In CNN, the image is converted into a vector which is largely used in classification problems. But in U-Net, an image is converted into a vector and then the same mapping is used to convert it again to an image. This reduces the distortion by preserving the original structure of the image.

What is the advantage of U-Net? ›

Another advantage is that it can capture both coarse and fine feature information, leading to improved segmentation performance. Additionally, using a parallel UNet architecture with a residual network can enhance the features of the segmented image through skip connections, further improving accuracy.

How do I visualize a network in PyTorch? ›

To visualization the intermediate layers of a neural network in PyTorch, we will follow these steps:
  1. Step 1: Define the Neural Network. ...
  2. Step 2: Register Forward Hooks. ...
  3. Step 3: Forward Pass and Collect Activations. ...
  4. Step 4: Visualize Intermediate Activations.
Mar 27, 2024

What is AU net? ›

U-Net is a convolutional neural network that was developed for biomedical image segmentation at the Computer Science Department of the University of Freiburg.
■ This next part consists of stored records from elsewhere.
/-- Where the elements of the delay line are after the eight samples of a byte (R80, R102). -/
theorem DelayAfter.read_unpackByte {taps : Nat} {delay d : Store} {old : List Word} {b : Byte}
    (hold : delay.readFrom 0 taps = some old) (h : DelayAfter taps delay old (unpackByte b) d) (j : Nat) :
    d.read j = if j < taps then (if j < 8 then some (unpackBit b (7 - j)) else delay.read (j - 8))
      else delay.read j := by
  split
  · next hj =>
    rw [h.read_line hj, unpackByte_length]
    by_cases hnew : j < 8
    · rw [if_pos hnew, if_pos hnew, unpackByte_getElem?, if_pos (by omega)]
    · have hread := (Store.readFrom_eq_some_iff.mp hold).2 (j - 8) (by omega)
      rw [if_neg hnew, if_neg hnew, ← hread, Nat.zero_add]
  · next hj => exact h.frame j (by omega)

/-- Settles O44: the loop over the byte ends at its earliest kept NaN, and goes through when there is none. -/
theorem convRunsThePipelineOnOneByte : Obligations.ConvRunsThePipelineOnOneByte := by
  intro b s old cs hs hinv hold hcs
  refine ⟨fun hsome => exec_conv_of_raise hs ?_, fun hnone => ?_⟩
  · exact convSamples_of_keptNaN b hinv.taps_pos hold hcs hinv.phase_lt hsome
  · obtain ⟨d, p, hloop, hafter, hp⟩ := convSamples_of_no_keptNaN b hinv.taps_pos hold hcs hinv.phase_lt (n := 8)
      fun k hk hnan => hnone k hk hnan.1 hnan.2
    exact ⟨d, p, exec_conv_of_ok hs hloop, hp, hafter.read_unpackByte hold⟩

end Sys2Proof.Machine
end

section
/-! PROOFS. What UNPK answers, and that the byte can be read back from its eight samples (spec/42_unpack.md R88 to
R90). -/

namespace Sys2Proof.Machine

/-- UNPK answers the samples of its byte, in every state (R89). -/
theorem exec_unpk (b : Byte) (s : State) : exec (.unpk b) s = .next (s.answer .ok (unpackByte b)) := rfl

/-- A bit is recovered from its sample (R90). -/
theorem unpackBit_eq_plusOne_iff (b : Byte) (k : Nat) : unpackBit b k = f32PlusOne ↔ b.getLsbD k = true := by
  have hne : f32MinusOne ≠ f32PlusOne := by decide
  unfold unpackBit
  split
  · next hset => exact iff_of_true rfl hset
  · next hclear => exact iff_of_false hne hclear

/-- Settles O34: the data words are the samples of the byte, and sample `k` is that of bit `k`. -/
theorem unpkAnswersTheBitsInTimeOrder : Obligations.UnpkAnswersTheBitsInTimeOrder := by
  intro b s
  refine ⟨unpackByte b, exec_unpk b s, unpackByte_length b, fun k hk => ?_⟩
  rw [unpackByte_getElem?, if_pos hk]
  rfl

/-- Settles O35: equal groups agree in each sample, and a sample gives its bit back. -/
theorem unpackingIsInjective : Obligations.UnpackingIsInjective := by
  intro b c hsame
  refine BitVec.eq_of_getLsbD_eq fun k hk => ?_
  have hsample : unpackBit b k = unpackBit c k := by
    simpa [unpackByte_getElem?, hk] using congrArg (·[k]?) hsame
  rw [Bool.eq_iff_iff, ← unpackBit_eq_plusOne_iff, ← unpackBit_eq_plusOne_iff, hsample]

end Sys2Proof.Machine
end

section
/-! PROOFS. The decimator: what DSYNC and DEC do to `PHASE` and answer, and how many samples of a frame are kept
(spec/43_decimate_quantize.md R92 to R96). -/

namespace Sys2Proof.Machine

/-! ### DSYNC and DEC (R93, R95) -/

/-- Settles O36: in Ready the only check of DSYNC passes. -/
theorem dsyncStartsANewFrame : Obligations.DsyncStartsANewFrame := by
  intro s hs
  simp [exec, execDsync, hs, State.done]

/-- DEC in Ready is one decimator step: the operand comes back exactly when it is kept (R95). -/
theorem exec_dec (x : Word) {s : State} (hs : s.state = .ready) :
    exec (.dec x) s = .next ({ s with phase := (decStep s.factor s.phase).2 }.answer .ok
      (if (decStep s.factor s.phase).1 then [x] else [])) := by
  rcases decStep_cases s.factor s.phase with ⟨-, hstep⟩ | ⟨-, hstep⟩ <;>
    simp [exec, execDec, hs, hstep, State.done]

/-- Settles O37: the decimator step keeps a sample when `PHASE + 1` is `FACTOR`, and counts modulo `FACTOR`. -/
theorem decAnswersTheLastSampleOfEachGroup : Obligations.DecAnswersTheLastSampleOfEachGroup := by
  intro x s hs hfactor hphase
  rw [s32_eq_toNat hfactor] at hphase ⊢
  obtain ⟨hkept, hnext⟩ := decStep_spec (factor := s.factor) (phase := s.phase) (by omega)
  rw [exec_dec x hs]
  constructor
  · intro hlast
    have hgroup : s.phase.toNat + 1 = s.factor.toNat := by omega
    have hzero : (decStep s.factor s.phase).2 = 0 :=
      BitVec.eq_of_toNat_eq (by rw [hnext, hgroup, Nat.mod_self]; rfl)
    simp [hkept, hgroup, hzero]
  · intro hinside
    have hdropped : s.phase.toNat + 1 ≠ s.factor.toNat := by omega
    exact ⟨_, by simp [hkept, hdropped], hnext.trans (Nat.mod_eq_of_lt (by omega))⟩

/-! ### The samples of a frame (R94) -/

theorem decRun_succ (factor : Word) (n : Nat) (phase : Word) :
    decRun factor (n + 1) phase =
      ((decRun factor n phase).1 + (if (decStep factor (decRun factor n phase).2).1 then 1 else 0),
        (decStep factor (decRun factor n phase).2).2) := by
  rcases decStep_cases factor (decRun factor n phase).2 with ⟨-, hstep⟩ | ⟨-, hstep⟩ <;> simp [decRun, hstep]

/-- Settles O38, by induction on the samples: sample `n + 1` is kept when `FACTOR` divides `n + 1`, which is when
`floor((n + 1) / FACTOR)` grows. -/
theorem decimatorKeepsOneInFactor : Obligations.DecimatorKeepsOneInFactor := by
  intro factor n hfactor
  have hzero : (0 : Word).toNat = 0 := rfl
  have hpos : (0 : Word).toNat < factor.toNat := by
    have hunsigned := s32_eq_toNat hfactor
    omega
  induction n with
  | zero => simp [decRun]
  | succ n ih =>
    obtain ⟨hcount, hphase⟩ := ih
    obtain ⟨hkept, hnext⟩ := decStep_convKeeps (p := (decRun factor n 0).2) (n := n) hpos
      (by rw [hphase, hzero, Nat.zero_add])
    rw [decRun_succ, hkept, hcount]
    rw [hzero, Nat.zero_add] at hnext
    refine ⟨?_, hnext⟩
    simp [convKeeps, Nat.succ_div, Nat.dvd_iff_mod_eq_zero]

end Sys2Proof.Machine
end

section
/-! PROOFS. The quantizer: its scaled product, the clip and the truncation as numbers, and QNT
(spec/00_scope.md R12, R14, R15; spec/43_decimate_quantize.md R97 to R100). -/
How to calculate parameters in PyTorch? ›

To check the number of parameters in a PyTorch model, you can use the parameters() method of the nn. Module class. This method returns an iterator over all the learnable parameters of the model. You can then use the numel() method of each parameter to get its total number of elements.

Top Articles
Latest Posts
Article information

Author: Frankie Dare

Last Updated:

Views: 5756

Rating: 4.2 / 5 (73 voted)

Reviews: 80% of readers found this page helpful

Author information

Name: Frankie Dare

Birthday: 2000-01-27

Address: Suite 313 45115 Caridad Freeway, Port Barabaraville, MS 66713

Phone: +3769542039359

Job: Sales Manager

Hobby: Baton twirling, Stand-up comedy, Leather crafting, Rugby, tabletop games, Jigsaw puzzles, Air sports

Introduction: My name is Frankie Dare, I am a funny, beautiful, proud, fair, pleasant, cheerful, enthusiastic person who loves writing and wants to share my knowledge and understanding with you.